Google News picked up a story on the Florida Sun-Sentinel website about United filing for bankruptcy. It was an old story, but it did not contain the original date. Instead, Google found September 7, 2008 listed on the page somewhere. Due to that, Google indexed the article and listed it in Google News. It was not listed as a headline story on the home page of Google News. Nevertheless, United Airlines stock fell over 11% yesterday.


Valleywag adds that the story was a press release by “Income Securities Advisor, which in turn was distributed on the Bloomberg wire.” Google blames the listing on the date not being properly found on the article. It just goes to show you the difficulty in determining when a story is publish when there’s no trusted method that Google News or other services can depend on.

Postscript: The Tribune Company, the company behind this paper, is now pointing fingers at Google for crawling the article, when it was an old article. In short, Tribune said the URL is old, and has never changed. They said, the only new thing that happened that day, was a new link was added to it. But the content and URL has been the same since about the time it was published in the Chicago Tribune in 2002. The Tribune’s statement makes no mention that the old article has no date on the article, which is what Google’s argument is.

My personal thought it that both are somewhat to blame for this issue. Obviously, Google indexing the article as new, is what caused the stock to drop. But for the Tribune not to date their articles, well – that just seems poor.

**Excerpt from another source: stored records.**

theorem Hub.Sound.enterPacket (ws : List FifoWord) (h : Hub) (w_h : h.Sound) : (Hub.enterPacket ws h).Sound := by
  unfold Hub.enterPacket
  repeat'
    first
    | intro _ | with_reducible assumption | with_reducible apply Hub.Sound.inc | with_reducible apply Hub.Sound.injectFrame
    | with_reducible refine Hub.Sound.pair (by assumption) ?_ | with_reducible refine Hub.Sound.pair3 (by assumption) ?_
    | with_reducible refine Hub.Sound.pair4 (by assumption) ?_ | dsimp only | split

theorem Hub.Sound.pumpTxqN (n : Nat) (h : Hub) (w_h : h.Sound) : (Hub.pumpTxqN n h).Sound := by
  induction n generalizing h with
  | zero => exact w_h
  | succ n ih =>
    unfold Hub.pumpTxqN
    split
    · exact w_h
    · split
      · exact w_h
      · apply ih
        exact Hub.Sound.enterPacket _ _ (Hub.Sound.of_mk.2 w_h)

theorem Hub.Sound.pumpTxq (h : Hub) (w_h : h.Sound) : (Hub.pumpTxq h).Sound := by
  unfold Hub.pumpTxq
  repeat'
    first
    | intro _ | with_reducible assumption | with_reducible apply Hub.Sound.pumpTxqN | dsimp only | split

theorem Hub.Sound.beginCopy (f : Frame) (c : Copy) (h : Hub) (w_h : h.Sound) : (Hub.beginCopy f c h).Sound := by
  unfold Hub.beginCopy
  repeat'
    first
    | intro _ | simp only [Hub.Sound.of_mk] | with_reducible assumption | with_reducible apply Hub.Sound.markBegun
    | with_reducible apply Hub.Sound.inc | with_reducible apply Hub.Sound.wr | with_reducible apply Hub.Sound.pushRx
    | with_reducible apply Hub.Sound.emit | with_reducible apply Hub.Sound.ite
    | with_reducible refine Hub.Sound.pair (by assumption) ?_ | with_reducible refine Hub.Sound.pair3 (by assumption) ?_
    | with_reducible refine Hub.Sound.pair4 (by assumption) ?_ | dsimp only | split

theorem Hub.Sound.countOut (p : Nat) (header : Nat) (h : Hub) (w_h : h.Sound) : (Hub.countOut p header h).Sound := by
  unfold Hub.countOut
  repeat'
    first
    | intro _ | with_reducible assumption | with_reducible apply Hub.Sound.add | with_reducible apply Hub.Sound.inc
    | dsimp only | split

theorem Hub.Sound.egressGone (p : Nat) (h : Hub) (w_h : h.Sound) : (Hub.egressGone p h).Sound := by
  unfold Hub.egressGone
  repeat'
    first
    | intro _ | with_reducible assumption | with_reducible apply Hub.Sound.dropEgress | dsimp only | split

theorem Hub.Sound.streamIn (p : Nat) (ep : Nat) (len : Nat) (data : Nat) (h : Hub) (w_h : h.Sound) : (Hub.streamIn p ep len data
    h).Sound := by
  unfold Hub.streamIn
  repeat'
    first
    | intro _ | with_reducible assumption | with_reducible apply Hub.Sound.putStream | with_reducible apply Hub.Sound.ite
    | dsimp only | split

theorem Hub.Sound.flintForward (f : Frame) (h : Hub) (w_h : h.Sound) : (Hub.flintForward f h).Sound := by
  unfold Hub.flintForward
  repeat'
    first
    | intro _ | with_reducible assumption | with_reducible apply Hub.Sound.injectFrame
    | with_reducible apply Hub.Sound.sendData | with_reducible apply Hub.Sound.enterFrame | with_reducible apply Hub.Sound.ite
    | dsimp only | split

theorem Hub.Sound.finishCopy (f : Frame) (c : Copy) (h : Hub) (w_h : h.Sound) : (Hub.finishCopy f c h).Sound := by
  unfold Hub.finishCopy
  repeat'
    first
    | intro _ | with_reducible assumption | with_reducible apply Hub.Sound.poisonCopy
    | with_reducible apply Hub.Sound.countOut | with_reducible apply Hub.Sound.flintForward
    | with_reducible apply Hub.Sound.releaseCopy | with_reducible apply Hub.Sound.pushRx | with_reducible apply Hub.Sound.emit
    | with_reducible apply Hub.Sound.ite | dsimp only | split

theorem Hub.Sound.returnCredit (p : Nat) (cls : Nat) (cost : Nat) (h : Hub) (w_h : h.Sound) : (Hub.returnCredit p cls cost h).Sound
    := by
  unfold Hub.returnCredit
  repeat'
    first
    | intro _ | with_reducible assumption | with_reducible apply Hub.Sound.advanceCredit | with_reducible apply Hub.Sound.wr
    | with_reducible apply Hub.Sound.ite | dsimp only | split

theorem Hub.Sound.streamDone (p : Nat) (ep : Nat) (n : Nat) (h : Hub) (w_h : h.Sound) : (Hub.streamDone p ep n h).Sound := by
  unfold Hub.streamDone
  repeat'
    first
    | intro _ | with_reducible assumption | with_reducible apply Hub.Sound.putStream | dsimp only | split

theorem Hub.Sound.pathGone (p : Nat) (h : Hub) (w_h : h.Sound) : (Hub.pathGone p h).Sound := by
  unfold Hub.pathGone
  repeat'
    first
    | intro _ | with_reducible assumption | with_reducible apply Hub.Sound.endDelivery
    | with_reducible apply Hub.Sound.dropCopy | with_reducible apply Hub.Sound.ite | with_reducible apply Hub.Sound.foldl
    | dsimp only | split

theorem Hub.Sound.setPull (p : Nat) (line : Nat) (h : Hub) (w_h : h.Sound) : (Hub.setPull p line h).Sound := by
  unfold Hub.setPull
  repeat'
    first
    | intro _ | with_reducible assumption | with_reducible apply Hub.Sound.emit | with_reducible apply Hub.Sound.wr
    | with_reducible apply Hub.Sound.ite | dsimp only | split

theorem Hub.Sound.closeBatch (h : Hub) (w_h : h.Sound) : (Hub.closeBatch h).Sound := by
  unfold Hub.closeBatch
  repeat'
    first
    | intro _ | simp only [Hub.Sound.of_mk] | with_reducible assumption | with_reducible apply Hub.Sound.wr
    | with_reducible apply Hub.Sound.sendData | with_reducible apply Hub.Sound.inc | with_reducible apply Hub.Sound.ite
    | with_reducible refine Hub.Sound.pair (by assumption) ?_ | with_reducible refine Hub.Sound.pair3 (by assumption) ?_
    | with_reducible refine Hub.Sound.pair4 (by assumption) ?_ | dsimp only | split

theorem Hub.Sound.closeAfterPoll (h : Hub) (w_h : h.Sound) : (Hub.closeAfterPoll h).Sound := by
  unfold Hub.closeAfterPoll
  repeat'
    first
    | intro _ | with_reducible assumption | with_reducible apply Hub.Sound.closeBatch | with_reducible apply Hub.Sound.wr
    | with_reducible apply Hub.Sound.ite | dsimp only | split

theorem Hub.Sound.countSkip (entry : Nat) (counter : Nat) (h : Hub) (w_h : h.Sound) : (Hub.countSkip entry counter h).Sound := by
  unfold Hub.countSkip
  repeat'
    first
    | intro _ | with_reducible assumption | with_reducible apply Hub.Sound.inc | with_reducible apply Hub.Sound.wr
    | dsimp only | split

theorem Hub.Sound.cutTxn (p : Nat) (h : Hub) (w_h : h.Sound) : (Hub.cutTxn p h).Sound := by
  unfold Hub.cutTxn
  repeat'
    first
    | intro _ | simp only [Hub.Sound.of_mk] | with_reducible assumption | with_reducible apply Hub.Sound.closeAfterPoll
    | with_reducible apply Hub.Sound.countSkip | with_reducible apply Hub.Sound.clear | with_reducible apply Hub.Sound.foldl
    | dsimp only | split

theorem Hub.Sound.startControl (x : ControlFrame) (h : Hub) (w_h : h.Sound) : (Hub.startControl x h).Sound := by
  unfold Hub.startControl
  repeat'
    first
    | intro _ | with_reducible assumption | with_reducible apply Hub.Sound.wr | with_reducible apply Hub.Sound.emit
    | with_reducible apply Hub.Sound.ite | dsimp only | split

theorem Hub.Sound.pumpControlN (p : Nat) (a1 : Nat) (a2 : Hub) (w_a2 : a2.Sound) : (Hub.pumpControlN p a1 a2).Sound := by
  induction a1 generalizing a2 with
  | zero => exact w_a2
  | succ n ih =>
    unfold Hub.pumpControlN
    split
    · exact w_a2
    · split
      · exact ih _ (Hub.Sound.startControl _ _ (Hub.Sound.of_mk.2 w_a2))
      · exact w_a2

theorem Hub.Sound.pumpControl (p : Nat) (h : Hub) (w_h : h.Sound) : (Hub.pumpControl p h).Sound := by
  unfold Hub.pumpControl
  repeat'
    first
    | intro _ | with_reducible assumption | with_reducible apply Hub.Sound.pumpControlN | dsimp only | split

theorem Hub.Sound.raiseHalt (k : Nat) (cause : Nat) (h : Hub) (w_h : h.Sound) : (Hub.raiseHalt k cause h).Sound := by
  unfold Hub.raiseHalt
  repeat'
    first
    | intro _ | with_reducible assumption | with_reducible apply Hub.Sound.wr | with_reducible apply Hub.Sound.ite
    | dsimp only | split

theorem Hub.Sound.refreshHalts (h : Hub) (w_h : h.Sound) : (Hub.refreshHalts h).Sound := by
  unfold Hub.refreshHalts
  repeat'
    first
    | intro _ | with_reducible assumption | with_reducible apply Hub.Sound.raiseHalt | dsimp only | split

theorem Hub.Sound.dropLinkKeys (u : Nat) (h : Hub) (w_h : h.Sound) : (Hub.dropLinkKeys u h).Sound := by
  unfold Hub.dropLinkKeys
  repeat'
    first
    | intro _ | simp only [Hub.Sound.of_mk] | with_reducible assumption | with_reducible apply Hub.Sound.clear
    | with_reducible apply Hub.Sound.wr | with_reducible apply Hub.Sound.refreshHalts | with_reducible apply Hub.Sound.ite
    | dsimp only | split

theorem Hub.Sound.hierRecord (kind : Nat) (h : Hub) (w_h : h.Sound) : (Hub.hierRecord kind h).Sound := by
  unfold Hub.hierRecord
  repeat'
    first
    | intro _ | with_reducible assumption | with_reducible apply Hub.Sound.sendHierRecord
    | with_reducible refine Hub.Sound.pair (by assumption) ?_ | with_reducible refine Hub.Sound.pair3 (by assumption) ?_
    | with_reducible refine Hub.Sound.pair4 (by assumption) ?_ | dsimp only | split

theorem Hub.Sound.linkLost (p : Nat) (h : Hub) (w_h : h.Sound) : (Hub.linkLost p h).Sound := by
  unfold Hub.linkLost
  repeat'
    first
    | intro _ | simp only [Hub.Sound.of_mk] | with_reducible assumption | with_reducible apply Hub.Sound.clear
    | with_reducible apply Hub.Sound.wr | with_reducible apply Hub.Sound.ingressLost
    | with_reducible apply Hub.Sound.egressGone | with_reducible apply Hub.Sound.pathGone
    | with_reducible apply Hub.Sound.dropLinkKeys | with_reducible apply Hub.Sound.hierRecord
    | with_reducible apply Hub.Sound.ite | dsimp only | split

theorem Hub.Sound.startCredit (p : Nat) (h : Hub) (w_h : h.Sound) : (Hub.startCredit p h).Sound := by
  unfold Hub.startCredit
  repeat'
    first
    | intro _ | with_reducible assumption | with_reducible apply Hub.Sound.advanceCredit | with_reducible apply Hub.Sound.wr
    | with_reducible apply Hub.Sound.foldl | dsimp only | split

Postscript 2: The Wall Street Journal is now reporting that the SEC will be investigating the issue. “Anytime anyone spreads false information over radio, TV, Internet message boards or chat rooms, about a public company that will raise questions as to whether someone is committing securities fraud,” said John Reed Stark, head of the SEC’s office of Internet enforcement.


About the author

Barry Schwartz
Staff
Barry Schwartz is a Contributing Editor to Search Engine Land and a member of the programming team for SMX events. He owns RustyBrick, a NY based web consulting firm. He also runs Search Engine Roundtable, a popular search blog on very advanced SEM topics. Barry can be followed on Twitter here.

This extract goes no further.